Che gli anni siano 80 o anche solo 17 o 15, il ritornello è lo stesso. Io non volevo ammazzarla, è stato un incidente. Poi, la colpa è sua, voleva lasciarmi. Così gli uomini che uccidono le donne. O anche solo le violentano. Così Aurora o Sara o Giulia, o le altre cento vedono la loro vita andarsene. È la vita degli altri. Delle altre.

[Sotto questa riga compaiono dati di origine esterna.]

-- ==== Sys2Proof/Machine/Queues.lean ====
section
/-! DEFINITION. The queue unit: admission and batch formation (R77 to R80), drain completion (R86), purge (R89); and the
delivery window: retirement (R125), abandonment (R130, R102), acknowledgement (R123, R124), the emptied window (R99). -/

namespace Sys2Proof.Machine

/-! ### Batch formation -/

/-- R75, R78: a batch opened now by this member, with the limits of the queue's profile. -/
def State.openingBatch (s : State) (q : QueueId) (m : Member) : Batch :=
  let f := s.profile (s.queue q).profile
  { queue := q, members := [m], threshold := f.threshold, frameLimit := f.frameLimit, openTime := s.now,
    ageDeadline := if f.ageLimit = 0 then none else some (deadlineAfter s.now f.ageLimit), closeReason := none }

/-- R80: the batch as it closes. -/
def Batch.closed (b : Batch) (r : CloseReason) : Batch := { b with closeReason := some r, ageDeadline := none }

/-- R80: the open batch, if any, closes and joins the ready list. -/
def State.closeOpen (s : State) (q : QueueId) (r : CloseReason) : State :=
  match (s.queue q).openBatch with
  | none => s
  | some b =>
    (s.modQueue q fun u => { u with openBatch := none, ready := u.ready ++ [b.closed r] }).countQueue q r.counter 1

/-- R79: the open batch is tested against its own limits. -/
def State.testLimits (s : State) (q : QueueId) : State :=
  match (s.queue q).openBatch with
  | none => s
  | some b =>
    if b.byteSize = b.threshold then s.closeOpen q .size
    else if b.members.length = b.frameLimit then s.closeOpen q .count
    else s

/-- R78: the member fits the open batch. -/
def Queue.fits (u : Queue) (m : Member) : Bool :=
  match u.openBatch with
  | some b => b.byteSize + m.size ≤ b.threshold
  | none => false

/-- R78: the granted member joins the open batch, or closes it with SIZE and opens another. -/
def State.store (s : State) (q : QueueId) (m : Member) : State :=
  if (s.queue q).fits m then
    s.modQueue q fun u => { u with openBatch := u.openBatch.map fun b => { b with members := b.members ++ [m] } }
  else
    (s.closeOpen q .size).modQueue q fun u => { u with openBatch := some (s.openingBatch q m) }

/-- R104: the closing of a batch into the ready list is a decision point of the queue's trunk port; `before` batches
stood there before this step. -/
def State.offerClosed (s : State) (q : QueueId) (before : Nat) : State :=
  if before < (s.queue q).ready.length then s.trunkSelect (s.queue q).trunk else s

/-- R77, R78: a member steered to queue `q`. -/
def State.enrol (s : State) (q : QueueId) (m : Member) : State :=
  if (s.queue q).state = .active then
    let needs := !(s.queue q).fits m
    match s.pool.test q.acct m.cells needs with
    | some .noCells => s.countQueue q .noCells 1
    | some .noBatch => s.countQueue q .noBatch 1
    | none =>
      ((((s.grantCells q.acct m.cells needs).countQueue q .admitted 1).store q m).testLimits q).offerClosed q
        (s.queue q).ready.length
  else s.countQueue q .queueNotActive 1

/-! ### Drain completion -/

/-- R86. -/
def State.drained (s : State) (q : QueueId) : Bool :=
  (s.queue q).state == .halting && (s.queue q).ready.isEmpty && (s.queue q).outstanding == 0 &&
    (s.account q.acct).inUse == 0

/-- R86: the queue goes OFF, its drain deadline gone. -/
def Queue.turnedOff (u : Queue) : Queue := { u with state := .off, drain := none }

/-- R86: the drain completion test, with the event it raises. -/
def State.drainTest (s : State) (q : QueueId) : State × List Raise :=
  if s.drained q then (s.modQueue q Queue.turnedOff, [raiseOf .queueOff q.val 1]) else (s, [])

/-! ### Release of bundles -/

/-- R62, R91: the bundle leaves the window, its storage is released, and its queue counts one bundle fewer. -/
def State.releaseBundle (s : State) (t : TrunkId) (b : Bundle) : State :=
  ((s.modTrunk t fun k => { k with bundles := k.bundles.eraseP fun x => x.seq == b.seq }).release
      b.batch.queue.acct b.batch.cells 1).modQueue
    b.batch.queue fun u => { u with outstanding := u.outstanding - 1 }

/-- R125: a bundle is retired. -/
def State.retire (s : State) (t : TrunkId) (b : Bundle) : State × List Raise :=
  let q := b.batch.queue
  (((s.releaseBundle t b).countQueue q .framesDelivered b.batch.members.length).countQueue q .bundlesAcked 1).drainTest q

/-- R102, R130: a bundle is abandoned; the event of R130 is the caller's. The increases in the QUEUE and in the TRUNK group
are made in this one step; that no read falls between them (R162) is the model's choice (log 33). -/
def State.abandon (s : State) (t : TrunkId) (b : Bundle) : State × List Raise :=
  let q := b.batch.queue
  (((s.releaseBundle t b).countQueue q .framesAbandoned b.batch.members.length).countTrunk t .bundlesAbandoned 1).drainTest
    q

/-- R99: what the trunk unit does when the window is left empty. -/
def State.windowEmptied (s : State) (t : TrunkId) : State :=
  if (s.trunk t).bundles.isEmpty then
    match (s.trunk t).state with
    | .stopping => s.modTrunk t fun k => { k with state := .disabled }
    | .holding =>
      s.modTrunk t fun k =>
        { k with hold := none, state := if k.stopRequested then .disabled else .waiting, stopRequested := false }
    | .disabled | .waiting | .running => s
  else s

/-! ### Acknowledgement -/

/-- R123. -/
def ackMalformed (payload : List Byte) : Bool :=
  payload.isEmpty || (byteAt payload 0).toNat == 0 || 8 < (byteAt payload 0).toNat ||
    payload.length != 1 + (byteAt payload 0).toNat

/-- R124: one listed sequence, against the window as the earlier ones have left it. -/
def State.ackOne (t : TrunkId) (acc : State × List Raise) (seq : Byte) : State × List Raise :=
  match (acc.1.trunk t).bundles.find? fun b => b.seq == seq with
  | none => (acc.1.countTrunk t .staleAck 1, acc.2)
  | some b =>
    if b.retiring then (acc.1.countTrunk t .staleAck 1, acc.2)
    else if acc.1.onWire t seq then
      (acc.1.modTrunk t fun k => k.updBundle seq fun x => { x with retiring := true }, acc.2)
    else ((acc.1.retire t b).1, acc.2 ++ (acc.1.retire t b).2)

/-- R123, R124: an ACK payload handed to the window of trunk port `t`; it is a decision point if it released a bundle. -/
def State.takeAck (s : State) (t : TrunkId) (payload : List Byte) : State :=
  if ackMalformed payload then s.countTrunk t .malformedAck 1
  else
    let r := (payload.drop 1).foldl (State.ackOne t) (s, [])
    let s1 := (r.1.raise .queueUnit r.2).windowEmptied t
    if (s1.trunk t).bundles.length < (s.trunk t).bundles.length then s1.trunkSelect t else s1

/-! ### Hold expiry and drain expiry -/

/-- R102, step 1: the bundles are abandoned, oldest first. -/
def State.abandonAll (s : State) (t : TrunkId) : State × List Raise :=
  (s.trunk t).bundles.foldl (fun acc b => ((acc.1.abandon t b).1, acc.2 ++ (acc.1.abandon t b).2)) (s, [])

/-- R102: the hold of trunk port `t` ends by its deadline. -/
def State.holdExpires (s : State) (t : TrunkId) : State :=
  let n := (s.trunk t).bundles.length
  let r := s.abandonAll t
  (r.1.raise (.trunkUnit t) (r.2 ++ [raiseOf .holdExpired t.port.val n])).modTrunk t fun k =>
    { k with hold := none, state := if k.stopRequested then .disabled else .waiting, stopRequested := false }

/-- The bundles of queue `q` in a window. -/
def Trunk.bundlesOf (k : Trunk) (q : QueueId) : List Bundle := k.bundles.filter fun b => b.batch.queue == q

/-- The bundle on the wire of trunk port `t` belongs to queue `q`. -/
def State.sendsFor (s : State) (t : TrunkId) (q : QueueId) : Bool :=
  ((s.trunk t).bundlesOf q).any fun b => s.onWire t b.seq

/-- R87, R88: the drain of queue `q` ends by force. -/
def State.drainExpires (s : State) (q : QueueId) : State :=
  let t := (s.queue q).trunk
  let ready := (s.queue q).ready
  let sent := ((s.trunk t).bundlesOf q).map Bundle.batch
  let gone := ready ++ sent
  let s1 := if s.sendsFor t q then s.abort t.port else s
  let s2 := s1.modTrunk t fun k => { k with bundles := k.bundles.filter fun b => b.batch.queue != q }
  let s3 := s2.release q.acct (gone.map Batch.cells).sum gone.length
  let s4 := s3.countQueue q .framesAbandoned (gone.map fun b => b.members.length).sum
  let s5 := s4.modQueue q fun u => { u.turnedOff with ready := [], outstanding := 0 }
  let s6 := s5.raise .queueUnit [raiseOf .queueOff q.val 2]
  if sent.isEmpty then s6 else (s6.windowEmptied t).trunkSelect t

/-- What a queue's open batch and ready list hold. -/
def Queue.held (u : Queue) : List Batch := u.openBatch.toList ++ u.ready

/-- R89: the open and the ready batches are released. -/
def State.purge (s : State) (q : QueueId) : State :=
  let gone := (s.queue q).held
  let s1 := s.modQueue q fun u => { u with openBatch := none, ready := [] }
  let s2 := s1.release q.acct (gone.map Batch.cells).sum gone.length
  let s3 := s2.countQueue q .framesPurged (gone.map fun b => b.members.length).sum
  (s3.drainTest q).1.raise .queueUnit (s3.drainTest q).2

end Sys2Proof.Machine
end

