-- ==== Sys2Proof/Machine/DirectoryRequests.lean ====
section
/-! DEFINITION. The directory requests (R32 to R35). -/

namespace Sys2Proof.Machine

/-- R32: a pinned entry made now. -/
def Edge.pinnedEntry (e : Edge) (addr : Half) (k : EdgeId) : DirEntry :=
  { addr := addr, port := k, origin := .pinned, lastSeen := e.seconds }

/-- R32: operands node address 2, port 1. -/
def dirPinBody (s : State) (r : Request) : State × Reply :=
  if r.op16 0 = Config.noNode ∨ r.op16 0 = Config.broadcast then (s, .refuse .badValue)
  else
    match index? 8 (r.opNat 2) with
    | none => (s, .refuse .badValue)
    | some k =>
      match s.edge.lookup (r.op16 0) with
      | some (i, _) =>
        (s.modEdge fun e => e.putEntry i (some (e.pinnedEntry (r.op16 0) k)), .done [byteOf i.val])
      | none =>
        match s.edge.freePosition with
        | some i => (s.modEdge fun e => e.putEntry i (some (e.pinnedEntry (r.op16 0) k)), .done [byteOf i.val])
        | none => (s, .refuse .noResource)

/-- DIR_PIN (R32). -/
def execDirPin (s : State) : Result := live s (s.takeRequest .dirPin dirPinBody)

/-- R33: operand node address 2; the outcome is 0 kept, 1 removed. -/
def dirUnpinBody (s : State) (r : Request) : State × Reply :=
  match s.edge.lookup (r.op16 0) with
  | none => (s, .refuse .badIndex)
  | some (i, d) =>
    match d.origin with
    | .learned => (s, .done [0])
    | .pinned =>
      if (s.link d.port.port).up then
        (s.modEdge fun e => e.putEntry i (some { d with origin := .learned, lastSeen := e.seconds }), .done [0])
      else (s.modEdge fun e => e.putEntry i none, .done [1])

/-- DIR_UNPIN (R33). -/
def execDirUnpin (s : State) : Result := live s (s.takeRequest .dirUnpin dirUnpinBody)

/-- R34. -/
def DirEntry.isLearned (d : DirEntry) : Bool := d.origin == .learned

/-- R34: the data is the number of entries removed. -/
def dirFlushBody (s : State) (_ : Request) : State × Reply :=
  (s.modEdge fun e => e.removeEntries DirEntry.isLearned, .done [byteOf (s.edge.countEntries DirEntry.isLearned)])

/-- DIR_FLUSH (R34). -/
def execDirFlush (s : State) : Result := live s (s.takeRequest .dirFlush dirFlushBody)

/-- R35, R149: occupied, node address, port, origin, age. -/
def Edge.readBytes (e : Edge) (i : DirPos) : List Byte :=
  match e.directory.get i with
  | none => List.replicate 9 0
  | some d =>
    [1] ++ be16 d.addr ++ [byteOf d.port.val, byteOf d.origin.code] ++ be32 (e.seconds - d.lastSeen)

/-- R35: operand position 1. -/
def dirReadBody (s : State) (r : Request) : State × Reply :=
  match index? 64 (r.opNat 0) with
  | none => (s, .refuse .badIndex)
  | some i => (s, .done (s.edge.readBytes i))

/-- DIR_READ (R35). -/
def execDirRead (s : State) : Result := live s (s.takeRequest .dirRead dirReadBody)

end Sys2Proof.Machine
end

Sul piano sociale? I nostri governanti, impegnati a difendere i confini della nazione, non vogliono che i migranti muoiano in mare. Ci mancherebbe. Salvo poi vietare alle navi delle ong che hanno soccorso un barchino alla deriva di raccogliere anche altri poveracci di una seconda o di una terza barca, in avaria, dopo che hanno già soccorso la prima. Poi mandarle a sbarcare ad Ancora o a Ravenna o a Trieste. Così, impegnate qualche altro giorno e costrette a spendere altre risorse per ulteriori giorni di navigazione, non vanno a soccorrere altri potenziali invasori che minacciano i confini della nazione. Poi, è colpa loro, dei migranti, se si mettono in condizioni tanto pericolose: chi glielo fa fare? Lo sanno che attraversare il Mediterraneo non è una passeggiata. Poi, incoscienti, ci portano anche i bambini. Perché non rimangono a casa? Dissuasione, dicono. No. Prima noi! E... le vite degli altri chi le vede?

 

Già non attendere’ io tua dimanda / s’io m’intuassi come tu t’inmii, dice Dante quando, nel suo viaggio, incontra Folchetto da Marsiglia nel terzo Cielo del Paradiso.[2] Parole straordinarie costruisce: sempre i poeti sono un piano sopra rispetto a noi comuni mortali. Intuarsi dice. E accanto inmiarsi. Due verbi che sono un programma. In-tuarsi, entrare nel cuore e nella mente dell’altro. Nel tu che rappresenta l’altra persona. Per incontrarlo, ascoltarlo. Cogliere il valore della sua vita. Sintonizzarmi con il suo sguardo. Non è annullare me per far vivere lui. No. È non aver bisogno di annullare lui per far vivere me. È scoprire che le nostre vite hanno entrambe valore. La mia e la tua, volti diversi della Vita. Dell’unica Vita. Che io possa entrare in te come tu stai entrando in me dice Dante. L’altro verbo, in-miarsi. Così l’altro, il diverso, o perché nato in altre parti del mondo e costretto a scappare da condizioni di vita impossibili, o perché con un bagaglio di abilità meno ampio del mio, meno fortunato, senza colpa né demerito, acquista ai miei occhi la medesima dignità. Le vite degli altri come la mia. Manifestazioni dell’unica Vita. E di questa, loro e noi, figli.

 

Pensieri assurdi? Pensieri fuori moda. Sì. Senza dubbio distanza siderale da chi vede nei profughi cani e porci. O nel disabile qualcuno da relegare in una classe speciale. Le vite degli altri. Ma qui si tratta di scegliere. Da che parte sto. Dove mi colloco. E dove desidero che si collochi la società di cui sono parte. O mente che scrivesti ciò ch’io vidi, / qui si parrà la tua nobilitate dice Dante, dialogando con sé stesso, all’inizio del suo viaggio nell’aldilà. Qui si parrà la tua nobilitate dico, tra me e me, mentre scelgo su quale la strada camminare per il mio viaggio. Il viaggio della vita.